Lanzedelly, Josef d. J. (1807-1879), Maler und Lithograph

Lanzedelly Josef d. J., Maler und Lithograph. * Wien, 1807; † Wien, 20. 11. 1879. Sohn des Vorigen, Bruder des Folgenden, Vater des Lithographen August L. (s. d.). Ab 28. 5. 1824 Schüler der Akad. der bildenden Künste in Wien (Historienmalerei bis 1827), setzte er als Lithograph nach dem Tod seines Vaters 1831 dessen Arbeiten fort. Er arbeitete auch nach Vorlagen anderer Künstler, übernahm 1865 die Steindruckerei seines Bruders Karl L. und war später auch Bilderhändler.

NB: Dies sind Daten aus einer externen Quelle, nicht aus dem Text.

theorem outMeets_execPop (f : PopForm) (h : TfIs b s) : OutMeets X (TfIs b) (execPop f s) := by
  cases f with
  | reg => exact outMeets_out ((meets_pop h).bind fun _ ht => meets_advance ht)
  | rm => exact outMeets_out ((meets_pop h).bind fun _ ht => meets_writeLoc_advance ht fun _ hu => hu)

theorem outMeets_execMovsx (f : ExtForm) (h : TfIs b s) : OutMeets X (TfIs b) (execMovsx f s) := by
  cases f <;> exact outMeets_out (raising_readRM.bind fun _ _ => meets_advance h)

theorem outMeets_execMovzx (f : ExtForm) (h : TfIs b s) : OutMeets X (TfIs b) (execMovzx f s) := by
  cases f <;> exact outMeets_out (raising_readRM.bind fun _ _ => meets_advance h)

theorem outMeets_execTest (f : TestForm) (h : TfIs b s) : OutMeets X (TfIs b) (execTest f s) := by
  cases f with
  | accImm => exact outMeets_out (meets_testBits h)
  | rmReg | rmImm => exact outMeets_out (raising_readRM.bind fun _ _ => meets_testBits h)

theorem outMeets_execImul3 (f : Imul3Form) (h : TfIs b s) : OutMeets X (TfIs b) (execImul3 f s) := by
  cases f <;> exact outMeets_out (raising_readRM.bind fun _ _ => meets_mulInto h)

/-! ### The instructions that raise an exception -/

theorem outMeets_execDiv {z : Size} {e : RM} (h : TfIs b s) (hX : X 0#8 .divideError s) :
    OutMeets X (TfIs b) (execDiv z e s) :=
  outMeets_out (raising_readRM.bind fun _ _ => meets_ite (fun _ => hX) (meets_ite (fun _ => hX) (meets_advance h)))

theorem outMeets_execIdiv {z : Size} {e : RM} (h : TfIs b s) (hX : X 0#8 .divideError s) :
    OutMeets X (TfIs b) (execIdiv z e s) :=
  outMeets_out (raising_readRM.bind fun _ _ => meets_ite (fun _ => hX) (meets_ite (fun _ => hX) (meets_advance h)))

/-- A software interrupt raises its exception in the advanced state, or is refused at the top. -/
theorem meets_softInt {P : State → Prop} {n : Byte} (hX : X n .softwareInterrupt { s with pc := s.npc }) :
    Meets X P (s.softInt n) :=
  (meets_advance_of (P := (· = { s with pc := s.npc })) rfl).bind fun _ ht => ht ▸ hX

end Operations

/-! ### Every instruction -/

/-- The exceptions of each instruction, with the state each carries (R503). -/
def Raises (i : Instr) (s : State) (v : Byte) (info : ExcInfo) (c : State) : Prop :=
  match i with
  | .div _ _ | .idiv _ _ => info = .divideError ∧ v = 0#8 ∧ c = s
  | .int n => info = .softwareInterrupt ∧ v = n ∧ c = { s with pc := s.npc }
  | .int3 => info = .softwareInterrupt ∧ v = 3#8 ∧ c = { s with pc := s.npc }
  | .into => info = .softwareInterrupt ∧ v = 4#8 ∧ c = { s with pc := s.npc } ∧ s.flags.ofl = true
  | _ => False

/-- Every instruction but POPF and POPFD leaves TF as it was. -/
def LeavesTf (i : Instr) (s t : State) : Prop :=
  match i with
  | .popf | .popfd => True
  | _ => TfIs s.flags.tf t

/-- What an instruction ends in: a next state that has the old TF, unless it is POPF or POPFD; one of its own
exceptions; or a memory fault or a refusal. -/
theorem exec_outMeets (i : Instr) (s : State) : OutMeets (Raises i s) (LeavesTf i s) (exec i s) := by
  have h : TfIs s.flags.tf s := rfl
  cases i with
  | add | or | adc | sbb | and | sub | xor => exact outMeets_out (meets_aluWrite h)
  | cmp f => exact outMeets_out (raising_readLoc.bind fun _ _ => (raising_aluSrc f).bind fun _ _ => meets_advance h)
  | inc | dec => exact outMeets_out (meets_incDec h)
  | neg | not => exact outMeets_out (raising_readRM.bind fun _ _ => meets_writeLoc_advance h fun _ ht => ht)
  | test f => exact outMeets_execTest f h
  | mul | imul1 => exact outMeets_out (raising_readRM.bind fun _ _ => meets_advance h)
  | imul2 => exact outMeets_out (raising_readRM.bind fun _ _ => meets_mulInto h)
  | imul3 f => exact outMeets_execImul3 f h
  | div => exact outMeets_execDiv h ⟨rfl, rfl, rfl⟩
  | idiv => exact outMeets_execIdiv h ⟨rfl, rfl, rfl⟩
  | mov f => exact outMeets_execMov f h
  | xchg f => exact outMeets_execXchg f h
  | push f => exact outMeets_execPush f h
  | pop f => exact outMeets_execPop f h
  | movsx f => exact outMeets_execMovsx f h
  | movzx f => exact outMeets_execMovzx f h
  | daa | das | aaa | aas | cbw | cwde | cwd | cdq | clc | stc | cmc | cld | std | lahf | sahf | wait | lea | nop =>
    exact outMeets_out (meets_advance h)
  | bt => exact outMeets_out (raising_readLoc.bind fun _ _ => meets_advance h)
  | bts | btr | btc => exact outMeets_out (meets_bitModify h)
  | bsf | bsr => exact outMeets_out (raising_readRM.bind fun _ _ => meets_scanInto _ h)
  | seto | setno | setb | setae | sete | setne | setbe | seta | sets | setns | setp | setnp | setl | setge | setle
  | setg => exact outMeets_out (meets_setByte h)
  | rol | ror | rcl | rcr => exact outMeets_out (meets_rotateBy h)
  | shl | shr | sar => exact outMeets_out (meets_shiftBy h)
  | shld | shrd => exact outMeets_out (meets_doubleShift h)
  | jmpRel => exact outMeets_out (meets_branch h)
  | jmpInd => exact outMeets_out (raising_readRM.bind fun _ _ => h)
  | jo | jno | jb | jae | je | jne | jbe | ja | js | jns | jp | jnp | jl | jge | jle | jg =>
    exact outMeets_out (meets_jumpIf h)
  | callRel => exact outMeets_out (raising_relTarget.bind fun _ _ => (meets_push h).bind fun _ ht => ht)
  | callInd => exact outMeets_out (raising_readRM.bind fun _ _ => (meets_push h).bind fun _ ht => ht)
  | ret | retImm => exact outMeets_out ((meets_pop h).bind fun _ ht => ht)
  | loop | loope | loopne => exact outMeets_out (meets_loopWhile h)
  | jecxz => exact outMeets_out (meets_ite (fun _ => meets_branch h) (meets_advance h))
  | int | int3 => exact outMeets_out (meets_softInt ⟨rfl, rfl, rfl⟩)
  | into => exact outMeets_out (meets_ite (fun hof => meets_softInt ⟨rfl, rfl, rfl, hof⟩) (meets_advance h))
  | movsb | movsd => exact outMeets_out ((meets_strMovs h).bind fun _ ht => meets_advance ht)
  | cmpsb | cmpsd => exact outMeets_out ((meets_strCmps h).bind fun _ ht => meets_advance ht)
  | stosb | stosd => exact outMeets_out ((meets_strStos h).bind fun _ ht => meets_advance ht)
  | lodsb | lodsd => exact outMeets_out ((meets_strLods h).bind fun _ ht => meets_advance ht)
  | scasb | scasd => exact outMeets_out ((meets_strScas h).bind fun _ ht => meets_advance ht)
  | rep p => exact outMeets_out (meets_repeatOnce h (meets_strMove p h))
  | repe p | repne p => exact outMeets_out (meets_repeatOnce h (meets_strCmp p h))
  | enter =>
    exact outMeets_out ((meets_enterPushes _ h).bind fun _ ht => (raising_checkWrites _).bind fun _ _ =>
      (raising_checkCodes _).bind fun _ _ => meets_advance ht)
  | leave => exact outMeets_out (raising_memRead.bind fun _ _ => meets_advance h)
  | pushf | pushfd => exact outMeets_out ((meets_push h).bind fun _ ht => meets_advance ht)
  | popf | popfd => exact outMeets_out ((meets_pop h).bind fun _ _ => meets_advance_of trivial)
  | xlat => exact outMeets_out (raising_memRead.bind fun _ _ => meets_advance h)
  | pushSeg | popSeg | movSeg | les | lds | lss | lfs | lgs | callFar | jmpFar | retFar | arpl | sldt | str | lldt | ltr
  | verr | verw | sgdt | sidt | lgdt | lidt | smsw | lmsw | lar | lsl | clts | movSys | iret | cli | sti | hlt | inPort
  | outPort | insb | insd | outsb | outsd | pusha | popa | bound | aam | aad | esc | aliasOf80 | undocumented
  | undefined | prefixEs | prefixCs | prefixSs | prefixDs | prefixFs | prefixGs | opsize | addrsize | lock | repMisused
  | repneMisused => trivial

end Sys2Proof.Proofs
end

section
/-! The step (spec/60_exceptions.md R507): what it runs, and the single step and the exceptions it reports (R503,
R508). -/

namespace Sys2Proof.Proofs

open Sys2Proof Sys2Proof.Machine Sys2Proof.Laws

/-! ### Fetching given bytes -/

theorem fetchByte_of_bytesAt {s : State} {bs : List Byte} (h : BytesAt s bs) {k : Nat} (hk : k < bs.length) :
    s.fetchByte k = .ok bs[k] := by
  obtain ⟨htop, hlin, hread, hget⟩ := h k hk
  rw [State.fetchByte, if_pos ⟨htop, hlin⟩, if_pos hread, hget]

/-- Bytes that can be fetched, no more than are asked for, are the front of the window. -/
theorem window_of_fetchByte {s : State} {bs : List Byte} {k n : Nat}
    (h : ∀ j (hj : j < bs.length), s.fetchByte (k + j) = .ok bs[j]) (hn : bs.length ≤ n) :
    ∃ tail, (s.window k n).1 = bs ++ tail := by
  induction bs generalizing k n with
  | nil => exact ⟨_, rfl⟩
  | cons b bs ih =>
    obtain ⟨n, rfl⟩ : ∃ m, n = m + 1 := ⟨n - 1, by simp only [List.length_cons] at hn; omega⟩
    have hfirst : s.fetchByte k = .ok b := h 0 (by simp)
    obtain ⟨tail, htail⟩ := ih (k := k + 1) (n := n)
      (fun j hj => by rw [Nat.add_assoc, Nat.add_comm 1 j]; exact h (j + 1) (by simpa using hj)) (by simpa using hn)
    exact ⟨tail, by simp only [State.window, hfirst, htail, List.cons_append]⟩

W.: Schießstätte in der Alservorstadt, Aquarelle, Hist. Mus. der Stadt Wien; Damenbildnis, 1873, Die Bettler, Tuschpinsel, Caffeehausszene, Kinderbelustigung, Bleistiftzeichnungen, Hist. Mus. der Stadt Wien. Lithographien: Karikaturist. Genreszenen, 1848; Abgeordnetenhaus, 1863, nach J. Eichhorn; Szenen aus dem Soldatenleben, 9 Bll.; Der Feldzug in Italien 1848/49, Serie; Die k. Familie in Laxenburg; Erzh. Johann als Gemsenjäger; Radetzky zu Pferd; 6 Skizzen aus dem Kriegsleben, nach F. L’ Allemand, für: Der Feldzug in Ungarn 1848/49; F. Raimund als Valentin, nach F. Schilcher; Porträtlithographien: M. Obrenović, Frh. v. Welden; FZM Benedek; etc.
L.: Thieme–Becker; Wurzbach (s. unter Lancedelly); Lagerkatalog Gilhofer, n. 76, 1906, S. 27, n. 121, 1915, S. 39 f.